Your buyers, competitors, and the overall sales environment are constantly evolving—sales professionals must continue to do so as well. It’s that simple. Your competition will never stop looking for an advantage over you, so you shouldn’t stop honing your team’s skills either.

Successful leaders must think outside the box on this one—it doesn’t help to be closed-minded on new ways of selling, new tools or tactics, etc. Too often, we see leaders who have a perfunctory understanding of digital selling (just as an example) and decide against a solution with minimal effort in understanding what it truly is. The result is that more innovative leaders use these tactics and strategies as advantages to take business from their competitors.
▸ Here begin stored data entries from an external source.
-- ==== Sys2Proof/Certificates/Slice0/Obligations.lean ====
section
/-! DEFINITION. The statements for the provers. Each docstring names the rule or section of spec/ it
formalises. -/

open Sys2Proof Sys2Proof.Machine

/-! ### Reset and the control commands -/

/-- R136: after reset every register reads 0, every SEG_TABLE entry reads 0, no byte of storage is
written, and the tables GF_EXP and GF_LOG hold their values from the first access. -/
def Obligations.ResetClearsEveryRegister : Prop :=
  (∀ r : Reg, r.read State.reset = 0#32) ∧ (∀ i, segTableWord State.reset i = 0#32) ∧
  (∀ a, State.reset.mem.read a = none) ∧
  ∀ i < 256,
    hostLoadByte (BitVec.ofNat 32 (gfExpBase + i)) State.reset =
      .next (State.reset.reply ((gfExp i).setWidth 32)) ∧
    hostLoadByte (BitVec.ofNat 32 (gfLogBase + i)) State.reset =
      .next (State.reset.reply ((gfLog i).setWidth 32))

/-- R68: NOP does nothing but complete; ERR stays. Its word is CMD's reset value. -/
def Obligations.NopOnlyCompletes : Prop :=
  State.reset.cmd = 0x00000000#32 ∧ encodedAs 0x00000000#32 .nop .nop ∧
  ∀ s, ∃ t, exec .nop s = .next t ∧ completedFrom s t ∧ stagesKept s t ∧ segsKept s t ∧
    regsKept [.status, .errcode] s t ∧ bytesKept s t ∧ hostSideKept s t

/-- R69: SOFT_RESET returns every register to 0 and keeps buffers and frame with their written marks; a
later MASK ends in NotReady. -/
def Obligations.SoftResetClearsRegistersKeepsStorage : Prop :=
  encodedAs 0x01000000#32 .softReset .softReset ∧
  ∀ s, ∃ t, exec .softReset s = .next t ∧ (∀ r : Reg, r.read t = 0#32) ∧
    (∀ i, segTableWord t i = 0#32) ∧ bytesKept s t ∧ hostSideKept s t ∧
    ∀ m, exec (.mask m) t = .next (t.fail .notReady)

/-! ### The version selector and the tables -/

/-- R88: SEL_CLEAR empties the list, and every entry reads 0. -/
def Obligations.SelClearEmptiesSegmentList : Prop :=
  encodedAs 0x10000000#32 .selClear .selClear ∧
  ∀ s, ∃ t, exec .selClear s = .next t ∧ completedFrom s t ∧ stagesKept s t ∧
    Reg.segcount.read t = 0#32 ∧ (∀ i, segTableWord t i = 0#32) ∧
    regsKept [.status, .errcode, .segcount] s t ∧ bytesKept s t ∧ hostSideKept s t

/-- R89: SEL_ADD appends MODE ‖ COUNT as entry SEGCOUNT; its errors come in their order and leave the list
as it is. -/
def Obligations.SelAddAppendsSegment : Prop :=
  ∀ (mode : BitVec 3) (count : BitVec 16) (s : State),
    encodedAs (0x11#8 ++ 0#5 ++ mode ++ count) .selAdd (.selAdd mode count) ∧
    (mode.toNat < 4 → count ≠ 0#16 → s.segments.length < 256 →
      ∃ t, exec (.selAdd mode count) s = .next t ∧ completedFrom s t ∧ stagesKept s t ∧
        (segCount t).toNat = s.segments.length + 1 ∧
        segTableWord t s.segments.length = 0#13 ++ mode ++ count ∧
        (∀ i, i ≠ s.segments.length → segTableWord t i = segTableWord s i) ∧
        regsKept [.status, .errcode, .segcount] s t ∧ bytesKept s t ∧ hostSideKept s t) ∧
    (4 ≤ mode.toNat → exec (.selAdd mode count) s = .next (s.fail .invalidArgument)) ∧
    (mode.toNat < 4 → count = 0#16 →
      exec (.selAdd mode count) s = .next (s.fail .invalidPayloadForMode)) ∧
    (mode.toNat < 4 → count ≠ 0#16 → 256 ≤ s.segments.length →
      exec (.selAdd mode count) s = .next (s.fail .segmentListFull))

/-- R90 with R83 to R86 and R75: SEL_RUN resolves the version, loads its EC Spec and reports Bits(v) whole
in REQ_BITS; its errors come in their order and change nothing else. Bits(v) is the sum written out, the
terminator and for each segment the mode indicator, the length indicator and the payload of its mode; the
default widths of the length indicators and the default bits of a Kanji character are those of R75 and R8. -/
def Obligations.SelRunResolvesVersion : Prop :=
  (∀ (p : Config.Params) (v : Nat), totalBits p [] v = 4 ∧
    ∀ (g : Segment) (segs : List Segment), totalBits p (g :: segs) v =
      totalBits p segs v + (4 + lengthIndicator p g.mode v +
        match g.mode with
        | .numeric => 10 * (g.count.toNat / 3) +
            (if g.count.toNat % 3 = 0 then 0 else if g.count.toNat % 3 = 1 then 4 else 7)
        | .alphanumeric => 11 * (g.count.toNat / 2) + 6 * (g.count.toNat % 2)
        | .byte => 8 * g.count.toNat
        | .kanji => p.kanjiBits * g.count.toNat)) ∧
  (∀ v, 1 ≤ v → v ≤ 40 → ∀ mode, lengthIndicator defaultParams mode v =
    match mode with
    | .numeric => if v ≤ 9 then 10 else if v ≤ 26 then 12 else 14
    | .alphanumeric => if v ≤ 9 then 9 else if v ≤ 26 then 11 else 13
    | .byte => if v ≤ 9 then 8 else 16
    | .kanji => if v ≤ 9 then 8 else if v ≤ 26 then 10 else 12) ∧
  defaultParams.kanjiBits = 16 ∧
  ∀ (version : BitVec 6) (level : BitVec 2) (s : State),
    encodedAs (0x12#8 ++ 0#10 ++ version ++ 0#6 ++ level) .selRun (.selRun version level) ∧
    (∀ v, version.toNat ≤ 40 → s.segments ≠ [] → resolvesTo s version.toNat level.toNat v →
      ∃ t, exec (.selRun version level) s = .next t ∧ completedFrom s t ∧
        specLoaded v level.toNat t ∧ t.reqBits.toNat = totalBits s.params s.segments v ∧
        t.frameStage = s.frameStage ∧ segsKept s t ∧
        regsKept ([.status, .errcode, .reqBits] ++ specRegList) s t ∧ bytesKept s t ∧
        hostSideKept s t) ∧
    (40 < version.toNat → exec (.selRun version level) s = .next (s.fail .invalidArgument)) ∧
    (version.toNat ≤ 40 → s.segments = [] →
      exec (.selRun version level) s = .next (s.fail .emptyInput)) ∧
    (version.toNat ≤ 40 → s.segments ≠ [] → (∀ v, ¬ resolvesTo s version.toNat level.toNat v) →
      exec (.selRun version level) s = .next (s.fail .capacityExceeded))

/-- R87: Fits is not monotone. Eighty Byte segments of one character fit at version 9, level L, and not at
version 10, with the default parameters. -/
def Obligations.FitsIsNotMonotone : Prop :=
  listFits defaultParams (List.replicate 80 ⟨.byte, 1⟩) 9 0 ∧
  ¬ listFits defaultParams (List.replicate 80 ⟨.byte, 1⟩) 10 0

/-- R82 with R81: SPEC_QUERY loads the row of R71 whole and writes REQ_BITS 0. -/
def Obligations.SpecQueryLoadsSpec : Prop :=
  ∀ (version : BitVec 6) (level : BitVec 2) (s : State),
    encodedAs (0x13#8 ++ 0#10 ++ version ++ 0#6 ++ level) .specQuery (.specQuery version level) ∧
    (1 ≤ version.toNat → version.toNat ≤ 40 →
      ∃ t, exec (.specQuery version level) s = .next t ∧ completedFrom s t ∧
        specLoaded version.toNat level.toNat t ∧ Reg.reqBits.read t = 0#32 ∧
        t.frameStage = s.frameStage ∧ segsKept s t ∧
        regsKept ([.status, .errcode, .reqBits] ++ specRegList) s t ∧ bytesKept s t ∧
        hostSideKept s t) ∧
    (version.toNat = 0 ∨ 40 < version.toNat →
      exec (.specQuery version level) s = .next (s.fail .invalidArgument))

/-- R72: the laws of the 160 rows. -/
def Obligations.CapacityRowsAddUp : Prop :=
  ∀ v, 1 ≤ v → v ≤ 40 → ∀ l < 4,
    let x := capacityRow v l
    x.data = x.g1 * x.d1 + x.g2 * x.d2 ∧ x.ecc = (x.g1 + x.g2) * x.eccPerBlock ∧
    x.total = x.data + x.ecc ∧ 1 ≤ x.g1 ∧ (0 < x.g2 → x.d2 = x.d1 + 1) ∧
    x.d1 + x.eccPerBlock ≤ 255 ∧ x.d2 + x.eccPerBlock ≤ 255 ∧
    x.eccPerBlock ∈ [7, 10, 13, 15, 16, 17, 18, 20, 22, 24, 26, 28, 30] ∧
    x.total ≤ 3706 ∧ (x.total = 3706 ↔ v = 40)

/-- R78 and R80: the 32 format words and the 34 version words. -/
def Obligations.FormatAndVersionWords : Prop :=
  (List.range 4).map (fun l => (List.range 8).map fun m => (formatWord l m).toNat) =
    [[0x77C4, 0x72F3, 0x7DAA, 0x789D, 0x662F, 0x6318, 0x6C41, 0x6976],
     [0x5412, 0x5125, 0x5E7C, 0x5B4B, 0x45F9, 0x40CE, 0x4F97, 0x4AA0],
     [0x355F, 0x3068, 0x3F31, 0x3A06, 0x24B4, 0x2183, 0x2EDA, 0x2BED],
     [0x1689, 0x13BE, 0x1CE7, 0x19D0, 0x0762, 0x0255, 0x0D0C, 0x083B]] ∧
  (List.range' 7 34).map (fun v => (versionWord v).toNat) =
    [0x07C94, 0x085BC, 0x09A99, 0x0A4D3, 0x0BBF6, 0x0C762, 0x0D847, 0x0E60D, 0x0F928, 0x10B78,
     0x1145D, 0x12A17, 0x13532, 0x149A6, 0x15683, 0x168C9, 0x177EC, 0x18EC4, 0x191E1, 0x1AFAB,
     0x1B08E, 0x1CC1A, 0x1D33F, 0x1ED75, 0x1F250, 0x209D5, 0x216F0, 0x228BA, 0x2379F, 0x24B0B,
     0x2542E, 0x26A64, 0x27541, 0x28C69]

/-! ### The field and the Reed-Solomon engine -/

/-- R93 and R94: GF_EXP lists the powers of α by repeated doubling, which come back to 1 after 255 steps,
GF_LOG is its inverse, and the two entries of zero are the sentinels. -/
def Obligations.GfTablesListPowersOfAlpha : Prop :=
  gfExp 0 = 0x01#8 ∧ (∀ i < 254, gfExp (i + 1) = gfDouble (gfExp i)) ∧
  gfDouble (gfExp 254) = 0x01#8 ∧ gfExp 255 = 0x00#8 ∧ gfLog 0 = 0xFF#8 ∧
  ∀ x, 1 ≤ x → x < 256 → (gfLog x).toNat ≤ 254 ∧ gfExp (gfLog x).toNat = BitVec.ofNat 8 x

/-- R95 with R91: ⊗ is 0 for a zero operand and else the sum of logarithms read back; it equals the product
of polynomials over GF(2) reduced modulo 0x11D; it is commutative and associative, 0x01 is its unit, and it
distributes over ⊕. -/
def Obligations.GfMulIsReducedPolynomialProduct : Prop :=
  (∀ a b : Byte, gfMul a b =
    if a = 0x00#8 ∨ b = 0x00#8 then 0x00#8
    else gfExp (((gfLog a.toNat).toNat + (gfLog b.toNat).toNat) % 255)) ∧
  (∀ a b : Byte, gfMul a b =
    BitVec.ofNat 8 (polyRemainder 0x11D 8 7 (carrylessProduct 8 a.toNat b.toNat))) ∧
  (∀ a b : Byte, gfMul a b = gfMul b a) ∧
  (∀ a b c : Byte, gfMul (gfMul a b) c = gfMul a (gfMul b c)) ∧
  (∀ a : Byte, gfMul 0x01#8 a = a) ∧
  ∀ a b c : Byte, gfMul a (b ^^^ c) = gfMul a b ^^^ gfMul a c

/-- R96: the generator of degree n has n + 1 coefficients, is monic, and has the roots α^0 … α^(n-1). -/
def Obligations.GeneratorHasItsRoots : Prop :=
  ∀ n, 1 ≤ n → n ≤ 255 →
    (generator n).length = n + 1 ∧ (generator n)[n]? = some 0x01#8 ∧
    ∀ i < n, polyEval (generator n).reverse (gfExp i) = 0x00#8

/-- R102: GEN_POLY writes G[0..N] into GEN_BUF and N into GEN_DEGREE. N = 1 gives x ⊕ 1 and N = 255 gives
x^255 ⊕ 1. -/
def Obligations.GenPolyWritesGenerator : Prop :=
  generator 1 = [0x01#8, 0x01#8] ∧
  generator 255 = 0x01#8 :: (List.replicate 254 0x00#8 ++ [0x01#8]) ∧
  ∀ (n : Byte) (s : State),
    encodedAs (0x20#8 ++ 0#16 ++ n) .genPoly (.genPoly n) ∧
    (n ≠ 0#8 → ∃ t, exec (.genPoly n) s = .next t ∧ completedFrom s t ∧ stagesKept s t ∧
      (∀ j ≤ n.toNat, t.mem.read (genBase + j) = (generator n.toNat)[j]?) ∧
      t.mem.read (genBase + n.toNat) = some 0x01#8 ∧ t.genDegree.toNat = n.toNat ∧
      bytesKeptBut (within genBase (n.toNat + 1)) s t ∧ segsKept s t ∧
      regsKept [.status, .errcode, .genDegree] s t ∧ hostSideKept s t) ∧
    (n = 0#8 → exec (.genPoly n) s = .next (s.fail .invalidArgument))

/-- R103: RS_ENCODE writes the ecc of BLK_BUF[0..K-1] behind it; K = 0 is legal. -/
def Obligations.RsEncodeWritesEcc : Prop :=
  ∀ (k n : Byte) (s : State),
    encodedAs (0x21#8 ++ 0#8 ++ k ++ n) .rsEncode (.rsEncode k n) ∧
    (∀ d : List Byte, 1 ≤ n.toNat → k.toNat + n.toNat ≤ 255 → d.length = k.toNat →
      (∀ i (h : i < d.length), s.mem.read (blkBase + i) = some d[i]) →
      ∃ t, exec (.rsEncode k n) s = .next t ∧ completedFrom s t ∧ stagesKept s t ∧
        (Sys2Proof.Machine.rsEncode d n.toNat).length = n.toNat ∧
        (∀ j < n.toNat, t.mem.read (blkBase + k.toNat + j) =
          (Sys2Proof.Machine.rsEncode d n.toNat)[j]?) ∧
        bytesKeptBut (within (blkBase + k.toNat) n.toNat) s t ∧ segsKept s t ∧
        regsKept [.status, .errcode] s t ∧ hostSideKept s t) ∧
    (n.toNat = 0 ∨ 255 < k.toNat + n.toNat →
      exec (.rsEncode k n) s = .next (s.fail .invalidArgument)) ∧
    (1 ≤ n.toNat → k.toNat + n.toNat ≤ 255 → (∃ i < k.toNat, s.mem.read (blkBase + i) = none) →
      exec (.rsEncode k n) s = .fault .unwrittenRead)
Others must now work twice as hard simply to catch up. It is a foolish way to lead a team. If you are designing a sales team to serve you in the future, ensure that part of your plan is to always help your team evolve.

3. Evaluate Learning Behaviour

All of your training initiatives should provide learning metrics that can show you which individuals are eager to learn new strategies and which simply prefer to avoid it. Do you have reps who don’t see the value of updating their skills? This could be a major problem. It is a simple equation—those who seek a competitive advantage will find one and those who are not open to the idea never do. In short, the results they are producing for you currently are what you can count on for the future. Nothing more, nothing less.

If these results are not good enough now (or will fall short in the years to come), you may have to think about replacing the player at some point in the game. The only way to close this gap is to work with individuals who are willing to evolve and improve their skill sets in order to compete.

Top leaders are constantly recruiting individuals who are competitive and wish to improve. Leaders who have an unrelenting focus on recruiting and building top talent are the ones who build powerful teams with the ability to meet increased quota demands today and well into the future.